Here’s the math: Retiring at 60 and receiving $640 a month would produce accumulated benefits of $138,240 by age 78. That’s $640 multiplied by 12 months and multiplied again by 18. Note that these amounts are in 2024 dollars, which means no inflation adjustments. In real life, CPP payouts are adjusted annually for inflation.
Starting at 65 means accumulated CPP benefits reach $139,308 at 78 in Mr. Runchey’s example. That’s $893 a month multiplied by 12 months and then multiplied again by 13 years.
You can delay CPP to 70 and receive even more in benefits. In the example above, Mr. Runchey’s calculations show that the monthly payout would be $1,268 at 70, with a break-even age of 82. At that point, accumulated CPP benefits would amount to $182,592.
Mr. Runchey said it doesn’t matter what age you retire at – 55, 50 or even 25. If you forgo CPP at 60 and wait until 65, your benefits will always rise by between 39 per cent and 56 per cent.

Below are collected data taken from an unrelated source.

theorem mem_pjElems {t : Tile} {x : Tok} {p : Payload} {i : Nat} {v : Lane} :
    (i, v) ∈ pjElems t x p ↔ ∃ l, l < 16 ∧ i = 16 * x.seq.toNat + l ∧ i < pjLen t ∧ v = Word.lane p l := by
  simp only [pjElems, List.mem_filterMap, List.mem_range]
  refine exists_congr fun l => and_congr_right fun _ => ?_
  by_cases h : 16 * x.seq.toNat + l < pjLen t
  · rw [if_pos h, Option.some_inj, Prod.mk.injEq]
    constructor
    · rintro ⟨rfl, rfl⟩
      exact ⟨rfl, h, rfl⟩
    · rintro ⟨rfl, -, rfl⟩
      exact ⟨rfl, rfl⟩
  · rw [if_neg h]
    constructor
    · intro eq
      cases eq
    · rintro ⟨rfl, lt, -⟩
      exact absurd lt h

theorem pjElems_has {t : Tile} {x : Tok} (p : Payload) (brings : 16 * x.seq.toNat < pjLen t) : (16 * x.seq.toNat, Word.lane p 0) ∈ pjElems t x p :=
  mem_pjElems.mpr ⟨0, by omega, rfl, brings, rfl⟩

theorem pjElems_isEmpty {t : Tile} {x : Tok} (p : Payload) (brings : 16 * x.seq.toNat < pjLen t) : (pjElems t x p).isEmpty = false :=
  List.isEmpty_eq_false_iff_exists_mem.mpr ⟨_, pjElems_has p brings⟩

/-- A place with a token's elements: those positions of the token that the row has hold its lanes. -/
theorem get?_pjWrite (t : Tile) (p : PjPlace) (x : Tok) (pay : Payload) (i : Nat) : (pjWrite p x (pjElems t x pay)).elems.get? i =
    if 16 * x.seq.toNat ≤ i ∧ i < 16 * x.seq.toNat + 16 ∧ i < pjLen t then some (Word.lane pay (i - 16 * x.seq.toNat)) else p.elems.get? i := by
  rw [pjWrite, Map.get?_foldl_put (v := Word.lane pay (i - 16 * x.seq.toNat))]
  case agree =>
    rintro ⟨j, v⟩ mem rfl
    obtain ⟨l, -, isAt, -, rfl⟩ := mem_pjElems.mp mem
    rw [show j - 16 * x.seq.toNat = l by omega]
  refine if_congr ⟨?_, fun ⟨low, high, lt⟩ => ?_⟩ rfl rfl
  · rintro ⟨⟨j, v⟩, mem, rfl⟩
    obtain ⟨l, hl, isAt, lt, -⟩ := mem_pjElems.mp mem
    exact ⟨by omega, by omega, lt⟩
  · exact ⟨_, mem_pjElems.mpr ⟨i - 16 * x.seq.toNat, by omega, by omega, lt, rfl⟩, rfl⟩

theorem any_has_false {t : Tile} {x : Tok} {pay : Payload} {m : Map Lane} (fresh : ∀ l, l < 16 → 16 * x.seq.toNat + l < pjLen t → m.has (16 * x.seq.toNat + l) = false) :
    (pjElems t x pay).any (fun e => m.has e.1) = false := by
  rw [List.any_eq_false]
  rintro ⟨i, v⟩ mem
  obtain ⟨l, hl, rfl, lt, -⟩ := mem_pjElems.mp mem
  rw [fresh l hl lt]
  exact Bool.false_ne_true

theorem any_has_true {t : Tile} {x : Tok} {pay : Payload} {m : Map Lane} (brings : 16 * x.seq.toNat < pjLen t) (there : m.has (16 * x.seq.toNat) = true) :
    (pjElems t x pay).any (fun e => m.has e.1) = true :=
  List.any_eq_true.mpr ⟨_, pjElems_has pay brings, there⟩

/-! ### Filling a place (R103, R104) -/

/-- A place becomes COMPLETE once it has all its positions. -/
def settledPlace (t : Tile) (p : PjPlace) : PjPlace := { p with complete := p.elems.length == pjLen t }

theorem settledPlace_complete_iff (t : Tile) (p : PjPlace) : (settledPlace t p).complete = true ↔ (settledPlace t p).elems.length = pjLen t := beq_iff_eq

/-- The state after a token at a port of the engine is taken, with the places it leaves; the place that it names may become COMPLETE. -/
def pjFilled (s : State) (k : TileKey) (port q : Nat) (places : Map PjPlace) : State :=
  setPj (portTake s k port) k (pjSettle ((portTake s k port).tile k) { (s.tile k).pj with places := places } q)

section
variable {s : State} {k : TileKey} {port q : Nat} {places : Map PjPlace} {z : PjPlace}

theorem pjFilled_port : ((pjFilled s k port q places).tile k).ports.get? port = none := by
  rw [pjFilled, setPj_tile, portTake_tile]
  exact Map.get?_del_self _ _

theorem pjSettle_of_incomplete {t : Tile} {u : PjUnit} (place : u.places.get? q = some z) (incomplete : z.complete = false) : pjSettle t u q =
    if z.elems.length == pjLen t then { u with places := u.places.put q (settledPlace t z), ready := u.ready ++ [q] } else u := by
  unfold pjSettle
  simp only [place, incomplete, Bool.not_false, Bool.and_true]
  by_cases full : z.elems.length == pjLen t
  · rw [if_pos full, if_pos full, settledPlace, full]
  · rw [if_neg full, if_neg full]

variable (place : places.get? q = some z) (incomplete : z.complete = false)
include place incomplete

theorem pjFilled_pj : ((pjFilled s k port q places).tile k).pj =
    if z.elems.length == pjLen (s.tile k) then
      { (s.tile k).pj with places := places.put q (settledPlace (s.tile k) z), ready := (s.tile k).pj.ready ++ [q] }
    else { (s.tile k).pj with places := places } := by
  rw [pjFilled, setPj_tile, pjSettle_of_incomplete place incomplete, portTake_tile]
  rfl

/-- What filling a place leaves of the engine. -/
theorem pjFilled_spec : ((pjFilled s k port q places).tile k).pj.places.get? q = some (settledPlace (s.tile k) z)
    ∧ ((pjFilled s k port q places).tile k).pj.ready = (if (settledPlace (s.tile k) z).complete then (s.tile k).pj.ready ++ [q] else (s.tile k).pj.ready)
    ∧ ((pjFilled s k port q places).tile k).pj.sup = (s.tile k).pj.sup ∧ ((pjFilled s k port q places).tile k).pj.out = (s.tile k).pj.out
    ∧ ∀ j, j ≠ q → ((pjFilled s k port q places).tile k).pj.places.get? j = places.get? j := by
  rw [pjFilled_pj place incomplete]
  by_cases full : z.elems.length == pjLen (s.tile k)
  · rw [if_pos full]
    exact ⟨Map.get?_put_self _ _ _, (if_pos full).symm, rfl, rfl, fun j ne => Map.get?_put_ne _ _ _ _ ne⟩
  · have same : settledPlace (s.tile k) z = z := by
      cases z
      simp only [settledPlace, PjPlace.mk.injEq, and_true]
      exact ((Bool.not_eq_true _).mp full).trans incomplete.symm
    rw [if_neg full]
    exact ⟨same ▸ place, (if_neg full).symm, rfl, rfl, fun _ _ => rfl⟩

end

/-! ### Tokens at `pj.in` (R103) -/

/-- The token selects: it names the selector of its row and brings no element. -/
def isSelector (x : Parcel) : Bool := x.tok.tt == .control && x.psel.isNone

/-- The selector that a token names. -/
def ownSelector (x : Parcel) : Option (BitVec 3) := if isSelector x then some (Word.field x.tok.pay 0 3) else x.psel

/-- The elements that a token at `pj.in` brings. -/
def rowElems (t : Tile) (x : Parcel) : List (Nat × Lane) := if isSelector x then [] else pjElems t x.tok x.tok.pay

/-- The place that a token names. -/
def placeOf (t : Tile) (x : Parcel) : Nat := x.tok.tag.toNat % pjPlaces t

section
variable {s : State} {k : TileKey} {x : Parcel} (unit : UnitAt s k .vx) (going : (s.tile k).pj.stopped = false) (here : (s.tile k).ports.get? 0x10 = some x)
  (plain : x.tok.tt = .data ∨ x.tok.tt = .control) (brings : isSelector x = true ∨ (rowElems (s.tile k) x).isEmpty = false)
include unit going here plain brings

/-- A token with something for a row does what its place allows. -/
theorem execPjInToken_eq : execPjInToken s =
    (let bad := Host.Outcome.next (raiseTrap s (unitSite s k 0x10 0 (some x.tok)) causePjRow (BitVec.ofNat 64 (placeOf (s.tile k) x)))
     let put := fun (p : PjPlace) =>
       Host.Outcome.next (pjFilled s k 0x10 (placeOf (s.tile k) x) ((s.tile k).pj.places.put (placeOf (s.tile k) x) (pjWrite p x.tok (rowElems (s.tile k) x))))
     ((s.tile k).pj.places.get? (placeOf (s.tile k) x)).elim ((ownSelector x).elim bad fun psel => put { tag := x.tok.tag, kind := .row, psel := psel })
       fun p => if p.complete then .next s
         else if p.tag != x.tok.tag || p.kind != .row || (ownSelector x).any (fun ps => ps != p.psel) || (rowElems (s.tile k) x).any (fun e => p.elems.has e.1) then bad
         else put p) := by
  have useful : (!isSelector x && (rowElems (s.tile k) x).isEmpty) = false := by
    rcases brings with h | h <;> simp [h]
  have notSpecial : (x.tok.tt == .resume || x.tok.tt == .fault || x.tok.tt.isMarker) = false := by
    rcases plain with h | h <;> rw [h] <;> rfl
  have taken : ((portTake s k 0x10).tile k).pj = (s.tile k).pj := by rw [portTake_tile]
  rw [execPjInToken, atTile_of unit]
  simp only [here, going, notSpecial, Bool.false_eq_true, if_false]
  rw [← isSelector, ← rowElems, ← ownSelector, useful, if_neg Bool.false_ne_true, ← placeOf, taken]
  cases (s.tile k).pj.places.get? (placeOf (s.tile k) x) with
  | none => cases ownSelector x <;> rfl
  | some p => rfl

theorem pjIn_unnamed (free : (s.tile k).pj.places.get? (placeOf (s.tile k) x) = none) (unnamed : ownSelector x = none) :
    execPjInToken s = .next (raiseTrap s (unitSite s k 0x10 0 (some x.tok)) causePjRow (BitVec.ofNat 64 (placeOf (s.tile k) x))) := by
  rw [execPjInToken_eq unit going here plain brings, free, unnamed]
  rfl

theorem pjIn_waits {p : PjPlace} (place : (s.tile k).pj.places.get? (placeOf (s.tile k) x) = some p) (complete : p.complete = true) : execPjInToken s = .next s := by
  rw [execPjInToken_eq unit going here plain brings, place]
  exact if_pos complete

theorem pjIn_clashes {p : PjPlace} (place : (s.tile k).pj.places.get? (placeOf (s.tile k) x) = some p) (assembling : p.complete = false)
    (clash : p.tag ≠ x.tok.tag ∨ p.kind ≠ .row ∨ (∃ e, ownSelector x = some e ∧ e ≠ p.psel) ∨ (rowElems (s.tile k) x).any (fun e => p.elems.has e.1) = true) :
    execPjInToken s = .next (raiseTrap s (unitSite s k 0x10 0 (some x.tok)) causePjRow (BitVec.ofNat 64 (placeOf (s.tile k) x))) := by
  rw [execPjInToken_eq unit going here plain brings, place]
  refine (if_neg (by rw [assembling]; exact Bool.false_ne_true)).trans (if_pos ?_)
  simp only [Bool.or_eq_true, bne_iff_ne, or_assoc]
  refine clash.imp_right (Or.imp_right (Or.imp_left ?_))
  rintro ⟨e, named, ne⟩
  simpa [named] using ne

/-- A token that its place can take: it opens the place, or brings the row there something new. -/
theorem pjIn_takes {p : PjPlace} (takes : ((s.tile k).pj.places.get? (placeOf (s.tile k) x) = none ∧ ∃ psel, ownSelector x = some psel ∧ p = { tag := x.tok.tag, kind := .row, psel := psel })
      ∨ ((s.tile k).pj.places.get? (placeOf (s.tile k) x) = some p ∧ p.complete = false ∧ p.tag = x.tok.tag ∧ p.kind = .row ∧ (ownSelector x = none ∨ ownSelector x = some p.psel)
        ∧ (rowElems (s.tile k) x).any (fun e => p.elems.has e.1) = false)) :
    execPjInToken s =
      .next (pjFilled s k 0x10 (placeOf (s.tile k) x) ((s.tile k).pj.places.put (placeOf (s.tile k) x) (pjWrite p x.tok (rowElems (s.tile k) x)))) := by
  rw [execPjInToken_eq unit going here plain brings]
  rcases takes with ⟨free, psel, named, rfl⟩ | ⟨place, assembling, tag, kind, selector, fresh⟩
  · rw [free, named]
    rfl
  · rw [place]
    refine (if_neg (by rw [assembling]; exact Bool.false_ne_true)).trans (if_neg ?_)
    rcases selector with named | named <;> simp [tag, kind, named, fresh]

end

/-! ### Tokens at `pj.adj` (R112) -/

/-- The place of the p elements of an adjoint row. -/
def secondPlaceOf (t : Tile) (x : Parcel) : Nat := (x.tok.tag.toNat + 1) % pjPlaces t

/-- The record of a token's tag. -/
def recordOf (t : Tile) (x : Parcel) : Support := t.pj.sup.getD (x.tok.tag.toNat % 8) {}

/-- The place that the first token of an adjoint row opens. -/
def adjointPlace (t : Tile) (x : Parcel) : PjPlace := { tag := x.tok.tag, kind := .adjoint, psel := (recordOf t x).psel, found := recordOf t x, via := x.via }

/-- The first elements of an adjoint row. -/
def adjointFirst (t : Tile) (x : Parcel) : PjPlace := pjWrite (adjointPlace t x) x.tok (pjElems t x.tok x.tok.pay)

/-- The first p elements of an adjoint row. -/
def adjointSecond (t : Tile) (x : Parcel) : PjPlace :=
  settledPlace t (pjWrite { tag := x.tok.tag, kind := .second, psel := (recordOf t x).psel } x.tok (pjElems t x.tok (x.aux.getD 0)))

Starting CPP at 60 is the right move if you have health issues that suggest a limited number of years in retirement, or you need the income pronto. But early retirees who wait until 65 or later are well rewarded.
Editor’s note: (July 11, 2024) This article has been updated to clarify the calculation used to determine benefits accumulated between retirement at 60, and age 77. (July 12, 2024) This article was further updated to show the calculation of accumulated benefits between retirement at 60, and the break-even age of 78.